Now we have some structure, we’ll look at the way corporate IP addresses are presented to the SDDC, made available to the Projects and VPCs and see how far using each type will let us reach. Let’s see them laid out visually, then we’ll examine each in turn.

Again, as networks are always created within a VPC, that is where these IP addresses will be consumed when assigned to subnets, but the columns to the right of the diagram represent the scope of each IP block type. Let’s look at each type in turn.

1. External IP Blocks

External IP Blocks are created by the Enterprise Admin working with the Physical Network architects/admins. These are blocks of IP addresses allocated from the corporate enterprise address space solely for the use of resources within the SDDC. The will be reserved in any corporate IPAM system and routed into the VCF networking domain from the physical network. These form the sources of “public” addresses consumed within the SDDC.

Just how public?

It’s really important to understand that in this context, “public” refers to their reachability from anywhere within the corporate network, and their unique nature (no multiple uses in different Projects or VPCs). The VCF usage of the term public is not the same as the more common usage of “public address” to mean globally unique “Internet” addresses used to reach services from anywhere on the public Internet. So for absolute clarity, here, “public” means Enterprise-unique and directly reachable from the rest of the corporate network and not, “public Internet”.

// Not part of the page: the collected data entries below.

/-! ### Encoding and classification -/

/-- R104: one word of every row's class, written out from the opcode table's encodings, and one of every format. -/
def Obligations.TableEncodingsDecode : Prop :=
  -- CLEAR at C9: 100000000
  decodeBytes ⟨9, 257, false⟩ [0b10000000#8, 0b00000000#8] = .ok .clearC9 ∧
  -- END at C10: 0100000001
  decodeBytes ⟨10, 510, true⟩ [0b01000000#8, 0b01000000#8] = .ok .endC10 ∧
  -- FIRST at C9: 0cccccccc with code 65
  decodeBytes ⟨9, 257, false⟩ [0b00100000#8, 0b10000000#8] = .ok (.firstC9 65#8) ∧
  -- BADFIRST at C9: the value 258
  decodeBytes ⟨9, 257, false⟩ [0b10000001#8, 0b00000000#8] = .ok (.badFirstC9 258#9) ∧
  -- LIT at C11: 000cccccccc with code 66
  decodeBytes ⟨11, 1022, true⟩ [0b00001000#8, 0b01000000#8] = .ok (.litC11 66#8) ∧
  -- REF at C9: the value 258 = maxCode
  decodeBytes ⟨9, 258, true⟩ [0b10000001#8, 0b00000000#8] = .ok (.refC9 258#9) ∧
  -- DEFER at C12: the value 2047 = maxCode + 1
  decodeBytes ⟨12, 2046, true⟩ [0b01111111#8, 0b11110000#8] = .ok (.deferC12 2047#12) ∧
  -- BAD at C10: the value 1023 > maxCode + 1
  decodeBytes ⟨10, 1021, true⟩ [0b11111111#8, 0b11000000#8] = .ok (.badC10 1023#10)

/-- R92, R104: decoding the encoding of a well-formed instruction, in any decoder state in which its row applies, gives it back. -/
def Obligations.DecodeOfEncodeIsIdentity : Prop :=
  ∀ (ctx : DecodeCtx) (i : Instr), i.wf = true → i.applies ctx = true → decodeBytes ctx (encode i) = .ok i

/-- R92, R93, R104: what is decoded from any bytes is well formed, is as long as the width says, stands for exactly the bits read, and
its row applies. -/
def Obligations.DecodedInstructionIsTheCodeRead : Prop :=
  ∀ (ctx : DecodeCtx) (bs : List Byte) (i : Instr), decodeBytes ctx bs = .ok i →
    i.wf = true ∧ i.width = ctx.width ∧ assemble (listBit bs) 0 i.width = some i.code ∧ i.applies ctx = true

/-- R96: in state HASPREV a step at `EOF` carries out R149, and otherwise carries out an instruction whose code is the one read and whose
class is the one the table gives. -/
def Obligations.HeldCodesAreClassified : Prop :=
  ∀ s : State, s.phase = .run → s.startReq = false → s.prev ≠ none → 257 ≤ s.maxCode →
    (∀ t, getCode s.width s = .eof t → step s = execEof t) ∧
    (∀ v t, getCode s.width s = .code v t →
      ∃ i, i.code = v ∧ i.width = s.width ∧ HeldClass s.maxCode v i.cls ∧ step s = exec i t)

/-- R97: the same in state NOPREV, at 9 bits. `maxCode + 1` is a `BADFIRST` there like every other value of 258 or more. -/
def Obligations.FirstCodesAreClassified : Prop :=
  ∀ s : State, s.phase = .run → s.startReq = false → s.prev = none → s.width = 9 →
    (∀ t, getCode s.width s = .eof t → step s = execEof t) ∧
    (∀ v t, getCode s.width s = .code v t →
      ∃ i, i.code = v ∧ i.width = 9 ∧ FreshClass v i.cls ∧ step s = exec i t)

/-- R98, which the spec derives: at widths 9 to 11 the all-ones value is always `BAD`, and while the table is full no value is `DEFER` or
`BAD`. -/
def Obligations.AllOnesIsBadAndFullTableHasNoBad : Prop :=
  (∀ m, 257 ≤ m → m ≤ 2045 →
    ∃ i, decode ⟨widthFor m, m, true⟩ (2 ^ widthFor m - 1) = .ok i ∧ i.cls = .bad) ∧
  (∀ v, v < 4096 → ∃ i, decode ⟨12, 4095, true⟩ v = .ok i ∧ i.cls ≠ .defer ∧ i.cls ≠ .bad)

/-- R153: the value 258 right after a reset is `BADFIRST`, and one code later it is `DEFER`. -/
def Obligations.AsymmetryAfterReset : Prop :=
  ∀ s : State, s.width = 9 → s.maxCode = 257 →
    (s.prev = none → decode (decodeCtx s) 258 = .ok (.badFirstC9 258#9)) ∧
    (s.prev ≠ none → decode (decodeCtx s) 258 = .ok (.deferC9 258#9))

/-! ### The Bit Extractor -/

/-- R121: with enough bits left `GETCODE(W)` gives the sum of the stream bits, first bit most significant, and adds `W` to the cursor.
Nothing but the cursor and its accumulator view changes. -/
def Obligations.GetCodeReadsMsbFirst : Prop :=
  ∀ (W : Nat) (s : State), 9 ≤ W → W ≤ 12 → s.pos + W ≤ 8 * s.len → HostDuty s →
    ∃ a, getCode W s =
      .code (∑ j ∈ Finset.range W, streamBitValue s (s.pos + j) * 2 ^ (W - 1 - j))
        { s with pos := s.pos + W, accum := a }

/-- R122: with fewer bits left than requested `GETCODE(W)` gives `EOF` and leaves the cursor where it is (the spec's decision D4). What is
in the accumulator then is open (U15), so nothing is said of it. -/
def Obligations.GetCodeShortInputIsEof : Prop :=
  ∀ (W : Nat) (s : State), 9 ≤ W → W ≤ 12 → 8 * s.len < s.pos + W →
    ∃ a, getCode W s = .eof { s with accum := a }

/-- R127, the spec's decision D16: a width outside 9 to 12 is refused. -/
def Obligations.GetCodeRefusesOtherWidths : Prop :=
  ∀ (W : Nat) (s : State), ¬(9 ≤ W ∧ W ≤ 12) →
    getCode W s = .widthOutOfRange ∧
    (s.phase = .run → s.startReq = false → s.width = W → step s = .refused .widthOutOfRange)

/-- R92's byte formula, which the spec derives: the code in bytes, a byte beyond the buffer taken as 0. -/
def Obligations.GetCodeByteFormula : Prop :=
  ∀ (W : Nat) (s : State), 9 ≤ W → W ≤ 12 → s.pos + W ≤ 8 * s.len → HostDuty s →
    ∃ a, getCode W s =
      .code
        ((((memRead s (s.pos / 8)).getD 0).toNat * 2 ^ 16 + ((memRead s (s.pos / 8 + 1)).getD 0).toNat * 2 ^ 8 +
            ((memRead s (s.pos / 8 + 2)).getD 0).toNat) / 2 ^ (24 - s.pos % 8 - W) % 2 ^ W)
        { s with pos := s.pos + W, accum := a }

Multiple external IP blocks can be created and routed to the VCF SDDC. The Enterprise Admin can then make one or more of those blocks available to Projects. The same external block can be exposed to multiple projects because address allocations made from them are recorded/reserved centrally to avoid duplicate allocations.

2. Project IP Blocks

Project IP Blocks are created, as you’ve probably guessed, by the Project Admin and exist at the level of the Project. These addresses are reachable from all VPCs within the Project, but they are not advertised beyond their local Transit Gateway. As the reachability of these addresses in limited to the scope of the Project, the same addresses could be used in multiple Projects. Traffic outside of the Transit Gateway should never have these Project IP addresses as its source or destination.

3. VPC IP Blocks

Taking what we just saw in (2) above, you can probably work out what VPC IP Blocks are. So, with a quick copy/edit/paste of the last section, they are blocks of IP addresses created by the VPC Admin and exist at the level of the VPC. These addresses are reachable from all subnets within the VPC, but are not advertised beyond their local VPC Gateway. As the reachability of these addresses is limited to the scope of the VPC, they could be used in multiple VPCs within any Project. Traffic outside of the local VPC Gateway should never have these VPC IP addresses as its source or destination.

Networks

Although it’s called out in the diagram, it’s worth mentioning here, the subnets below are always created within the context of a VPC and connected to a VPC Gateway, that bit doesn’t change. What changes between each is “where” the subnet’s address space comes from and how globally or locally unique it is. Let’s add some networks and devices to our diagram.

1. Public Subnets

Public Subnets are created within a VPC and connected to the VPC Gateway.² Their next-hop (“default”) gateway will be the VPC Gateway and their IP addresses will be sourced from one of the External IP block(s) which has been assigned/exposed to the Project. As they use enterprise-unique addresses, they are reachable from the local VPC, other VPCs in the same Project, other Projects and anywhere else on the corporate network.

2. Private Subnets

Private Subnets are created within a VPC and connected to the VPC Gateway.³ Their next-hop (“default”) gateway will be the VPC Gateway and their IP addresses will be sourced from one of the VPC IP Blocks. As they use VPC-”local” addresses they will only be reachable from within their local VPC. You could think of Private Subnets as “VPC Local Subnets” due to the reachability of the IP addresses they use.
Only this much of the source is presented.